Synaptotagmin-1-null-induced disinhibition of spontaneous release is independent of GABAergic control of mEPSCs and partly calcium dependent. A1, Long-term bicuculline treatment (+ Bic _pre) increases mEPSC frequency in wild-type (C57BL/6; Syt-1^+/+) mixed pairs (p < 0.001, Student's t test comparing average mEPSC frequency between control and bicuculline pretreated mixed pairs). A2, Long-term bicuculline treatment showed an additive effect on mEPSC frequency in Syt-1^−/− mutant mixed pairs (right, p < 0.05, Student's t test comparing average mEPSC frequency between control and bicuculline pretreated Syt-1^−/− mixed pairs). Data from Figure 5B are included in the “−Bic_pre” group. B, Summarizing effect of long-term bicuculline treatment on mEPSC frequency in NMRI (magenta), Syt-1^+/+ (green), and Syt-1^−/− (blue) mixed pairs.

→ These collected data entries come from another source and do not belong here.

/-- COLD_START puts every block in its cold-start state at once, whatever was in progress; only the bypass switches
themselves, which latch by themselves, stay where they stand (R146, R163), and an SPI transaction in progress is abandoned,
the levels of the SPI pins being the master's (R175). The model's choices: the timebase starts again at 0 (log entry 1), the
count of free values stands (log entry 4), the role strap value is that of reset until it is sampled (log entry 31), the
queue of commands stands (log entry 10), and the levels of the SPI pins stand with the queue of those to come (log entry
30). -/
def Obligations.ColdStartDiscardsEverything : Prop :=
  ∀ s : State, exec .coldStart s =
    .next { State.reset with
            pbc := { State.reset.pbc with switches := s.pbc.switches }
            spi := { s.spi with bits := none }
            spare := s.spare
            pending := s.pending }

/-- LOAD_BEGIN samples the strap once, low for REPEATER and high for TERMINAL (R188), and starts the station clock at 0
(R163); STATION_CLOCK_TICK then advances it by one and saturates at 2^32-1, and while the part is held at cold start the
clock stays at 0 (R162). That the timebase restarts with the load and reaches the tick's second is the model's choice (log
entry 1). -/
def Obligations.LoadBeginStartsTheClock : Prop :=
  (∀ (strap : Level) (s : State), s.cfl.resetHeld = true →
    exec (.loadBegin strap) s =
      .next { s with
              now := 0
              cfl := { s.cfl with
                       resetHeld := false
                       strap := match strap with | .low => .repeater | .high => .terminal
                       clock := 0
                       phase := .readingHeader } }) ∧
  (∀ s : State, s.cfl.resetHeld = false → s.cfl.clock < 2 ^ 32 - 1 →
    exec .stationClockTick s =
      .next { s with
              now := max s.now (1000 * (s.cfl.clock + 1))
              cfl := { s.cfl with clock := s.cfl.clock + 1 } }) ∧
  (∀ s : State, s.cfl.resetHeld = false → s.cfl.clock = 2 ^ 32 - 1 →
    exec .stationClockTick s = .next { s with now := max s.now (1000 * 2 ^ 32) }) ∧
  ∀ s : State, s.cfl.resetHeld = true → exec .stationClockTick s = .next s

/-- Word 0 decides, magic before length (R165). The transaction on the two-wire port is that of R164, for byte addresses 0
and 1 and then, in READING_BODY, for 2 to 2N+1; and its levels are those of R164: MSDA falls at a start and rises at a stop
while MSCL is high, a byte is sent most significant bit first, an acknowledge is MSDA low through the ninth clock, and but
for the conditions MSDA changes only while MSCL is low. The model's choices: it keeps the transaction in `Cfl.bus`, tells
three moments of a clock, and lets a released bus stand high (log entry 11); bytes beyond a read are not taken, and a reply
shorter than its read changes nothing (log entry 19). -/
def Obligations.HeaderIsJudgedBeforeTheBody : Prop :=
  let read (address : Byte) (data : List BusSymbol) : List BusSymbol :=
    [.start, .sent 0xAC, .acked, .sent address, .acked, .repeatedStart, .sent 0xAD, .acked] ++ data ++ [.stop]
  let clock (d : Level) : List Wires := [⟨.low, d⟩, ⟨.high, d⟩, ⟨.low, d⟩]
  let byte (b : Byte) : List Wires := (List.range 8).flatMap fun i => clock (if b.toNat.testBit (7 - i) then .high else .low)
  (∀ (hi lo : Byte) (rest : List Byte) (s : State), s.cfl.resetHeld = false → s.cfl.phase = .readingHeader →
    ∃ x : Cfl, exec (.readingHeader (.data (hi :: lo :: rest))) s = .next { s with cfl := x } ∧
      x.bus = read 0x00 [.received hi, .ackSent, .received lo, .ackWithheld] ∧
      x.resetHeld = false ∧ x.strap = s.cfl.strap ∧ x.valid = s.cfl.valid ∧ x.clock = s.cfl.clock ∧
      (hi ≠ 0x9D → x.phase = .done ∧ x.result = some .badMagic ∧ x.image = []) ∧
      (hi = 0x9D → (lo.toNat < 24 ∨ 120 < lo.toNat) →
        x.phase = .done ∧ x.result = some .badLength ∧ x.image = []) ∧
      (hi = 0x9D → 24 ≤ lo.toNat → lo.toNat ≤ 120 →
        x.phase = .readingBody ∧ x.image = [hi ++ lo] ∧ x.result = s.cfl.result)) ∧
  (∀ (bytes : List Byte) (header : Word) (s : State), s.cfl.resetHeld = false →
    s.cfl.phase = .readingBody → s.cfl.image = [header] →
    let count := 2 * (header.toNat % 256)
    (bytes.length = count →
      ∃ x : Cfl, exec (.readingBody (.data bytes)) s = .next { s with cfl := x } ∧
        x.bus = read 0x02 ((List.range count).flatMap fun i =>
          [.received (bytes.getD i 0), if i + 1 = count then .ackWithheld else .ackSent])) ∧
    (count ≤ bytes.length →
      exec (.readingBody (.data bytes)) s = exec (.readingBody (.data (bytes.take count))) s) ∧
    (bytes.length < count → exec (.readingBody (.data bytes)) s = .next s)) ∧
  (∀ (bytes : List Byte) (s : State), s.cfl.resetHeld = false → s.cfl.phase = .readingHeader → bytes.length < 2 →
    exec (.readingHeader (.data bytes)) s = .next s) ∧
  (∀ x : Cfl, x.wires = x.bus.flatMap BusSymbol.wires) ∧
  BusSymbol.start.wires = [⟨.high, .high⟩, ⟨.high, .low⟩, ⟨.low, .low⟩] ∧
  BusSymbol.repeatedStart.wires = [⟨.low, .high⟩, ⟨.high, .high⟩, ⟨.high, .low⟩, ⟨.low, .low⟩] ∧
  BusSymbol.stop.wires = [⟨.low, .low⟩, ⟨.high, .low⟩, ⟨.high, .high⟩] ∧
  (∀ b, (BusSymbol.sent b).wires = byte b ∧ (BusSymbol.received b).wires = byte b) ∧
  BusSymbol.acked.wires = clock .low ∧ BusSymbol.ackSent.wires = clock .low ∧
  BusSymbol.notAcked.wires = clock .high ∧ BusSymbol.ackWithheld.wires = clock .high ∧
  BusSymbol.released.wires = [⟨.high, .high⟩] ∧
  ∀ x : BusSymbol, x ≠ .start → x ≠ .repeatedStart → x ≠ .stop → ∀ (i : Nat) (u v : Wires),
    x.wires[i]? = some u → x.wires[i + 1]? = some v → u.msda ≠ v.msda → u.mscl = .low ∧ v.mscl = .low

Note the increase in both mIPSC and mEPSC release rate in Syt-1^−/− mixed pairs, while additional long-term bicuculline treatment affects only the mEPSC release rate in these pairs. C1, BAPTA-AM (20 μm, 20 min at 37°C) strongly reduced mEPSC frequency in homotypic pairs (∼95% of events are calcium dependent), and both mEPSC and mIPSC frequency in mixed pairs (∼80% are calcium dependent). C2, BAPTA-AM pretreatment induced a similar decrease in mEPSC release in Syt-1^−/− homotypic pairs. In contrast, mEPSC and mIPSC frequency remained elevated in Syt-1^−/− mixed pairs compared with control, suggesting an increase in spontaneous release willingness (p < 0.01, Student's t test, comparing average mEPSC and mIPSC frequency between control and BAPTA-AM pretreated Syt-1^−/− mixed pairs. n.s.: not significant).